University of Rochester Medical Center, Rochester, NY, United States of America.
Kaiser Permanente Southern California, Pasadena, CA, United States of America.
PLoS One. 2022 May 12;17(5):e0268376. doi: 10.1371/journal.pone.0268376. eCollection 2022.
We examined multi-level factors related to the longitudinal physical activity trajectories of adolescent girls to determine the important predictors for physical activity.
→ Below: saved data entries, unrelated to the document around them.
/-- SYS_RST_N, the watchdog, the delay after PW_RESET_REQ and a deferred copy each start the main die on their cause
with the enables and RST_OUT_N low and the Cue server stopped; the boot ROM starts, the loader check hands over or
holds, a staged copy and the wait for VCORE end in a hand-over; the Stage manager then runs. In ROM hold the status
frame is sent. Rests on R79, R80, R103, R105, R106, R107, R108, R172. -/
def Obligations.StartsAndBoot : Prop :=
  (∀ (s : State), Completes (.sysRstNLow) s fun t => t.pwr.boot = .held ∧ t.pwr.cause = 2 ∧ t.pwr.rstOut = false ∧
    t.pwr.coreEn = false ∧ t.pwr.srdEn = false ∧ t.cue.running = false) ∧
  (∀ (s : State), Completes (.stageManagerWatchdogExpiry) s fun t => t.pwr.boot = .held ∧ t.pwr.cause = 4 ∧
    t.pwr.rstOut = false ∧ t.pwr.coreEn = false ∧ t.pwr.srdEn = false ∧ t.cue.running = false) ∧
  (∀ (s : State), s.pwr.resetArmed = true → Completes (.resetRequestDelayExpiry) s fun t => t.pwr.boot = .held ∧
    t.pwr.cause = 8 ∧ t.pwr.rstOut = false ∧ t.pwr.coreEn = false ∧ t.cue.running = false ∧ t.pwr.resetArmed = false) ∧
  (∀ (s : State), s.pwr.deferred = true → s.pwr.boot = .running → s.pwr.vsup = true → s.pwr.vcore = true → Completes
    (.deferredCopyStart) s fun t => t.pwr.boot = .held ∧ t.pwr.cause = 0x20 ∧ t.pwr.rstOut = false ∧ t.cue.running =
    false ∧ t.pwr.deferred = false) ∧
  (∀ (s : State), s.pwr.boot = .held → s.pwr.vaon = true → Completes (.bootRomStart) s fun t => t.pwr.boot = .rom ∧
    t.pwr.bootStatus = 0) ∧
  (∀ (s : State) (other : Bool), s.pwr.boot = .rom → slotHashes s (loaderCurrent s) = true → stagedWaiting
    (ensureReady s) = false → Completes (.loaderCheckComplete true other) s fun t => t.pwr.boot = .handOver ∧
    t.pwr.rstOut = true ∧ t.pwr.bootStatus = 0 ∧ t.pwr.loaderRun = loaderCurrent s) ∧
  (∀ (s : State) (current other : Bool), s.pwr.boot = .rom → (current && slotHashes s (loaderCurrent s)) = false →
    (other && slotHashes s (1 - loaderCurrent s)) = false → Completes (.loaderCheckComplete current other) s fun t =>
    t.pwr.boot = .romHold ∧ t.pwr.coreEn = false ∧ Keeps [] s t) ∧
  (∀ (s : State) (current : Bool), s.pwr.boot = .rom → (current && slotHashes s (loaderCurrent s)) = false →
    slotHashes s (1 - loaderCurrent s) = true → stagedWaiting (ensureReady s) = false → Completes
    (.loaderCheckComplete current true) s fun t => t.pwr.boot = .handOver ∧ t.pwr.rstOut = true ∧ t.pwr.bootStatus = 1
    ∧ t.pwr.loaderRun = 1 - loaderCurrent s) ∧
  (∀ (s : State), s.pwr.boot = .waitVcore → s.pwr.vcore = true → s.pwr.vsup = true → Completes (.bootStagedCopy) s fun
    t => t.pwr.boot = .handOver ∧ t.pwr.rstOut = true ∧ t.pwr.bootStatus = 2) ∧
  (∀ (s : State), s.pwr.boot = .waitVcore → Completes (.vcoreWaitTimeout) s fun t => t.pwr.boot = .handOver ∧
    t.pwr.rstOut = true ∧ t.pwr.bootStatus = 3 ∧ t.pwr.deferred = true ∧ t.pwr.coreEn = false ∧ Keeps [] s t) ∧
  (∀ (s : State), s.pwr.boot = .romHold → s.pwr.vio33 = true → Completes (.romHoldStatusFrame) s fun t => t.sent =
    .uart 0 (cobsEncode (s.postId ++ [0x10] ++ [crc8 (s.postId ++ [0x10])]) ++ [0]) :: s.sent ∧ s.mono < t.ser.deFall
    ∧ Keeps [] s t) ∧
  (∀ (s : State), s.pwr.boot = .handOver → Completes (.stageManagerStart) s fun t => t.pwr.boot = .running ∧
    t.pwr.resetArmed = false)

/-- A domain asked for begins to rise, and is on when its rise completes, in fault when its power-good does not come,
and off when it is switched off and neither retained nor held by the Iron; the first step towards a tier above K
raises the enables; a thermal sample is read into PW_TJ and a fall of the level ends the wait below its threshold; a
fetch that received DATA is counted on its word. Rests on R23, R93, R95, R96, R97, R98, R99, R100, R101, R112, R113,
R103. -/
def Obligations.DomainsAndTiers : Prop :=
  (∀ (s : State), s.pwr.boot = .running → groupRuns s = false → groupToDrop s (wantedDomains s (aimTier s)) = none →
    aimTier s ≠ tierK → s.pwr.coreEn = false ∨ s.pwr.srdEn = false → Completes (.tierGroupStart) s fun t =>
    t.pwr.coreEn = true ∧ t.pwr.srdEn = true ∧ Keeps [] s t) ∧
  (∀ (s : State) (g : Nat), s.pwr.boot = .running → groupRuns s = false → groupToDrop s (wantedDomains s (aimTier s))
    = none → aimTier s ≠ tierK → s.pwr.coreEn = true → s.pwr.srdEn = true → groupToStart s (wantedDomains s (aimTier
    s)) (aimTier s) = some g → groupReady s g = true → s.pwr.dom.length = 64 → Completes (.tierGroupStart) s fun t =>
    ∀ d ∈ groupDomains g, (wantedDomains s (aimTier s)).contains d = true → s.dom d = .off ∨ s.dom d = .retain → t.dom
    d = .rising) ∧
  (∀ (s : State) (d : Nat), s.pwr.boot = .running → d < 64 → domainAllowed s d = true → s.dom d = .off →
    s.pwr.dom.length = 64 → Completes (.domainSwitchOn d) s fun t => t.dom d = .rising ∧ Keeps [] s t) ∧
  (∀ (s : State) (d : Nat) (k : Nat × List Instr), s.ok k → s.dom d = .rising → Completes (.domainOnComplete d) s fun
    t => t.dom d = .on) ∧
  (∀ (s : State) (d : Nat) (k : Nat × List Instr), s.ok k → s.dom d = .rising → Completes (.domainPowerGoodTimeout d)
    s fun t => t.dom d = .fault) ∧
  (∀ (s : State) (d : Nat) (k : Nat × List Instr), s.ok k → s.pwr.boot = .running → switchOffRefused d s = false → 3 ≤
    d → d < 52 → s.dom d = .on → retains s d = false → Completes (.domainSwitchOff d) s fun t => t.dom d = .off) ∧
  (∀ (s : State) (t0 t1 : Int), s.pwr.boot = .running → -32768 ≤ max t0 t1 → max t0 t1 < 32768 → thermLevelFor s (max
    t0 t1) ≤ s.reg P.pwThermLevel → Completes (.thermalSample t0 t1) s fun t => t.regI P.pwTj = max t0 t1 ∧ Keeps
    [P.pwTj] s t) ∧
  (∀ (s : State), s.pwr.thermBelow.isSome = true → 0 < s.reg P.pwThermLevel → Completes (.thermalLevelDrop) s fun t =>
    t.pwr.thermBelow = none) ∧
  (∀ (s : State) (init addr : Nat), s.pwr.boot = .running → s.present (initIsland init) = true → initIsland init = 0 →
    Completes (.fetchErrorRestart init addr) s fun t => t.pwr.boot = .held ∧ t.pwr.cause = 4 ∧ t.cue.running = false ∧
    t.pwr.rstOut = false ∧ t.mram.restarts.head? = some (addr / 16 * 16, restartsOf s (addr / 16 * 16) + 1))

/-- An admitted read without errors answers OK and the word; one wrong cell is corrected and counted, two answer DATA
and count; a write stores the word whole and a merge write the bytes enabled; a scrub visit of a good word moves to
the next row; a repair step rewrites one more word, whose bit the spare then holds, and the completion marks the
column done; the end of a self-test, a copy and a wipe set PBK_BANK_CMD_STATUS to 2, and the copy and the wipe leave
the destination equal to the source, or the bank erased, but for the ranges of bank 0 that they leave (assumption 91).
Rests on R137, R139, R141, R142, R146, R148, R149, R150, R152, R153, R165, R166. -/
def Obligations.ArrayAccesses : Prop :=
  (∀ (s : State) (init addr : Nat), mramAdmit s init addr false = stOk → readsZero (regionOf addr) = false → Completes
    (.mramWordRead init addr false [] true) s fun t => t.sent = .bus init stOk [s.word (addr / 16 * 16)] :: s.sent ∧
    Keeps [] s t) ∧
  (∀ (s : State) (init addr b c : Nat), mramAdmit s init addr false = stOk → liveErrs s (addr / 16 * 16) [b, c] = [b,
    c] → readsZero (regionOf addr) = false → Completes (.mramWordRead init addr false [b, c] true) s fun t =>
    t.sent.head? = some (.bus init stData []) ∧ t.reg P.pbkUncorr = satAdd (8 * sizeOf' P.pbkUncorr) (s.reg
    P.pbkUncorr) 1 ∧ t.reg P.pwFabBusErrors = satAdd (8 * sizeOf' P.pwFabBusErrors) (s.reg P.pwFabBusErrors) 1) ∧
  (∀ (s : State) (init addr b : Nat), mramAdmit s init addr false = stOk → liveErrs s (addr / 16 * 16) [b] = [b] →
    readsZero (regionOf addr) = false → knownColumn s (bankOf (addr / 16 * 16)) (subOf (addr / 16 * 16)) (slotOf (addr
    / 16 * 16)) b = false → columnSeen s (addr / 16 * 16) b = false → Completes (.mramWordRead init addr false [b]
    true) s fun t => t.sent = .bus init stOk [s.word (addr / 16 * 16)] :: s.sent ∧ t.reg P.pbkCellCorr = satAdd (8 *
    sizeOf' P.pbkCellCorr) (s.reg P.pbkCellCorr) 1 ∧ Keeps [P.pbkCellCorr, P.pbkLastMramFault] s t) ∧
  (∀ (s : State) (init addr w : Nat), mramAdmit s init addr true = stOk → w < 2 ^ 128 → Memory.wf s.mem = true →
    Completes (.mramWordWrite init addr w) s fun t => t.word (addr / 16 * 16) = w ∧ StoresOnly (addr / 16 * 16) 16 s t
    ∧ SameRegs [] s t ∧ t.sent = .bus init stOk [] :: s.sent) ∧
  (∀ (s : State) (init addr be w : Nat), mramAdmit s init addr true = stOk → Memory.wf s.mem = true → Completes
    (.mramMergeWrite init addr be w []) s fun t => t.word (addr / 16 * 16) = mergeBytes (s.word (addr / 16 * 16)) w be
    ∧ StoresOnly (addr / 16 * 16) 16 s t ∧ SameRegs [] s t) ∧
  (∀ (s : State) (p : Nat), s.present 14 = true → s.reg P.smgTier ≠ 0x4B → s.reg P.pbkScrubPos = p → s.domOn (28 +
    bits p 20 18) = true → s.mram.refDone = true → bits p 17 0 + 8 < 262144 → Completes (.scrubVisit [] true [] []) s
    fun t => t.reg P.pbkScrubPos = bits p 20 18 * 2 ^ 18 + (bits p 17 0 + 8) ∧ Keeps [P.pbkScrubPos] s t) ∧
  (∀ (s : State) (e : Repair) (a : Nat), s.present 14 = true → s.mram.repairs = [e] → e.done = false → e.row < 4096 →
    e.bank < 8 → e.sub < 8 → e.slot < 8 → e.missed = [] → a = columnAddr e.bank e.sub e.slot + 1024 * e.row →
    s.wrongAt a = [] → Memory.wf s.mem = true → Completes (.columnRepairStep) s fun t => t.mram.repairs =
    [{ e with row := e.row + 1 }] ∧ spareCell t { e with row := e.row + 1 } a = some (bitOf (codeword (s.word a))
    e.bit) ∧ Keeps [] s t) ∧
  (∀ (s : State) (e : Repair), s.present 14 = true → s.mram.repairs = [e] → e.done = false → e.row = 4096 →
    s.jnl.ready = true → Completes (.columnRepairComplete) s fun t => t.mram.repairs = [{ e with done := true }] ∧
    t.reg P.pbkColumnFaults = satAdd (8 * sizeOf' P.pbkColumnFaults) (s.reg P.pbkColumnFaults) 1) ∧
  (∀ (s : State) (b : Nat), s.mram.op = some (1, b, 0) → Completes (.bankOperationComplete 0) s fun t => t.mram.op =
    none ∧ t.reg P.pbkBankCmdStatus = 2 ∧ Keeps [P.pbkBankCmdStatus] s t) ∧
  (∀ (s : State) (b d : Nat), s.mram.op = some (2, b, d) → Memory.wf s.mem = true → Completes (.bankOperationComplete
    0) s fun t => t.reg P.pbkBankCmdStatus = 2 ∧ (∀ r ∈ bankRanges d, ∀ x < r.2, t.byte (bankBase d + r.1 + x) =
    s.byte (bankBase b + r.1 + x)) ∧ (∀ a, (∀ r ∈ bankRanges d, a < bankBase d + r.1 ∨ bankBase d + r.1 + r.2 ≤ a) →
    t.byte a = s.byte a) ∧ SameRegs [P.pbkBankCmdStatus] s t) ∧
  (∀ (s : State) (b : Nat), s.mram.op = some (3, b, 0) → Completes (.bankOperationComplete 0) s fun t => t.reg
    P.pbkBankCmdStatus = 2 ∧ (∀ r ∈ bankRanges b, ∀ x < r.2, t.byte (bankBase b + r.1 + x) = 0) ∧ (∀ a, (∀ r ∈
    bankRanges b, a < bankBase b + r.1 ∨ bankBase b + r.1 + r.2 ≤ a) → t.byte a = s.byte a) ∧ SameRegs
    [P.pbkBankCmdStatus] s t)
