-- ==== Sys2Proof/Laws/SoundBlocks.lean ====
section
/-!
SUPPORT. The operations of Machine/Blocks.lean keep `State.ok`, one lemma for each.
-/

namespace Sys2Proof.Machine

open Sys2Proof

theorem blockStops_ok {k a0 a1} (h1 : State.ok k a1) : State.ok k (blockStops a0 a1) := by
  unfold blockStops
  extract_lets x1 x2 x3
  have hx3 : State.ok k x3 := samLost_ok h1; clear_value x3
  refine ok_ite (doorLost_ok (clearLost_ok (ok_upd h1 rfl rfl rfl rfl rfl))) (ok_ite (e0Lost_ok h1) (ok_ite (e1Lost_ok h1) (ok_ite (vehicleForget_ok (wardenGone_ok h1)) (ok_ite (meterLost_ok (demandAnew_ok (framesLost_ok (State.setNrg_ok h1)))) (ok_ite (updateRepeater_ok (courierForget_ok h1)) (ok_ite (ok_put h1) (ok_ite (boxForget_ok h1) (ok_ite (ok_put h1) (ok_ite (ok_put hx3) (ok_ite (displayForget_ok h1) (ok_ite ?_ (ok_ite (flyGone_ok h1) (ok_ite (wardenGone_ok h1) h1)))))))))))))
  · split
    · exact cardResult_ok h1
    · exact h1

theorem blockOff_ok {k a0 a1} (h1 : State.ok k a1) : State.ok k (blockOff a0 a1) := by
  unfold blockOff; exact blockStops_ok (clearFetch_ok h1)

theorem blockOn_ok {k a0 a1} (h1 : State.ok k a1) : State.ok k (blockOn a0 a1) := by
  unfold blockOn
  extract_lets x1
  exact ok_ite (ok_put h1) (ok_ite (State.setReg_ok h1) (ok_ite (regainSeat_ok h1) (ok_ite (courierStart_ok h1) (ok_ite (boxRestore_ok h1) (ok_ite (mramStart_ok h1) (ok_ite (switchStart_ok h1) (ok_ite (lanesStart_ok h1) (ok_ite (ptpStart_ok h1) (ok_ite (serialStart_ok h1) h1)))))))))

theorem blockClock_ok {k a0 a1} (h1 : State.ok k a1) : State.ok k (blockClock a0 a1) := by
  unfold blockClock; exact ok_ite (ptpFaulty_ok (lanesLoseLock_ok h1)) h1

theorem blockClockBack_ok {k a0 a1} (h1 : State.ok k a1) : State.ok k (blockClockBack a0 a1) := by
  unfold blockClockBack; exact ok_ite (ptpRecovers_ok h1) h1

theorem openHighSides_ok {k a0} (h0 : State.ok k a0) : State.ok k (openHighSides a0) := by
  unfold openHighSides; exact abruptDischarge_ok (sessionPowerLoss_ok (ironVsupWarning_ok h0))

theorem powerFailRecords_ok {k a0} (h0 : State.ok k a0) : State.ok k (powerFailRecords a0) := by
  unfold powerFailRecords; exact tallyCommit_ok (tamperOpen_ok h0)

theorem ironRegisters_ok {k a0} (h0 : State.ok k a0) : State.ok k (ironRegisters a0) := by
  unfold ironRegisters; exact State.setRegs_ok (State.filterRegs_ok h0)

theorem ironReset_ok {k a0} (h0 : State.ok k a0) : State.ok k (ironReset a0) := by
  unfold ironReset
  extract_lets x1 x2
  have hx1 : State.ok k x1 := ok_ite (cutUpdate_ok h0) (ok_ite (toDsp_ok h0) h0)
  clear_value x1
  have hx2 : State.ok k x2 := sessionPowerLoss_ok (State.clearMem_ok hx1)
  clear_value x2
  exact safetyIronReset_ok (ironRegisters_ok (ok_put hx2))

theorem managerStartBlocks_ok {k a0} (h0 : State.ok k a0) : State.ok k (managerStartBlocks a0) := by
  unfold managerStartBlocks; exact doorStart_ok (wingsStart_ok (calendarEvaluate_ok (houseStart_ok (noteFetch_ok h0))))

theorem powerReturns_ok {k a0} (h0 : State.ok k a0) : State.ok k (powerReturns a0) := by
  unfold powerReturns; exact ok_ite (tamperClose_ok h0) h0

theorem domainStops_ok {k a0 a1} (h1 : State.ok k a1) : State.ok k (domainStops a0 a1) := by
  unfold domainStops; exact ok_ite (laneLoses_ok h1) h1

theorem domainBlocks_ok {k a0 a1} (h1 : State.ok k a1) : State.ok k (domainBlocks a0 a1) := by
  unfold domainBlocks; exact ok_ite (meteringStart_ok h1) (ok_ite (processStart_ok h1) (ok_ite (laneReset_ok h1) h1))

end Sys2Proof.Machine
end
The Trial of Activity in Adolescent Girls (TAAG) Maryland site recruited participants at age 14 (n = 566) and followed up with these girls at age 17 (n = 553) and age 23 (n = 442). Individual, social factors and perceived environmental factors were assessed by questionnaire; body mass index was measured at age 14 and age 17, and self-reported at age 23. Neighborhood factors were assessed by geographic information systems. The outcome, moderate-to-vigorous physical activity (MVPA) minutes in a day, was assessed from accelerometers. A mixture of linear mixed-effects models with double penalization on fixed effects and random effects was used to identify the intrinsic grouping of participants with similar physical activity trajectory patterns and the most relevant predictors within the groups simultaneously. Three clusters of participants were identified. Two hundred and forty participants were clustered as "maintainers" and had consistently low MVPA over time; 289 participants were clustered as "decreasers" who had decreasing MVPA over time; 39 participants were grouped as "increasers" and had increasing MVPA over time. Each of the three clusters has its own cluster-specific factors identified using the clustering method, indicating that each cluster has unique characteristics.
我们研究了与青春期女孩纵向体力活动轨迹相关的多层次因素,以确定体力活动的重要预测因素。青少年女孩活动试验(TAAG)马里兰州的研究地点在 14 岁时招募了参与者(n=566),并在 17 岁(n=553)和 23 岁(n=442)时对这些女孩进行了随访。个体、社会因素和感知环境因素通过问卷进行评估;体重指数在 14 岁和 17 岁时进行测量,并在 23 岁时自我报告。邻里因素通过地理信息系统进行评估。结果,每天中等到剧烈的体力活动(MVPA)分钟数,通过加速度计进行评估。采用固定效应和随机效应双重惩罚的线性混合效应模型,同时识别参与者具有相似体力活动轨迹模式的内在分组和组内最相关的预测因素。确定了三组参与者。240 名参与者被归类为“维持者”,他们的 MVPA 始终保持较低水平;289 名参与者被归类为“减少者”,他们的 MVPA 随时间减少;39 名参与者被归类为“增加者”,他们的 MVPA 随时间增加。使用聚类方法确定了每组特有的因素,表明每组都有其独特的特征。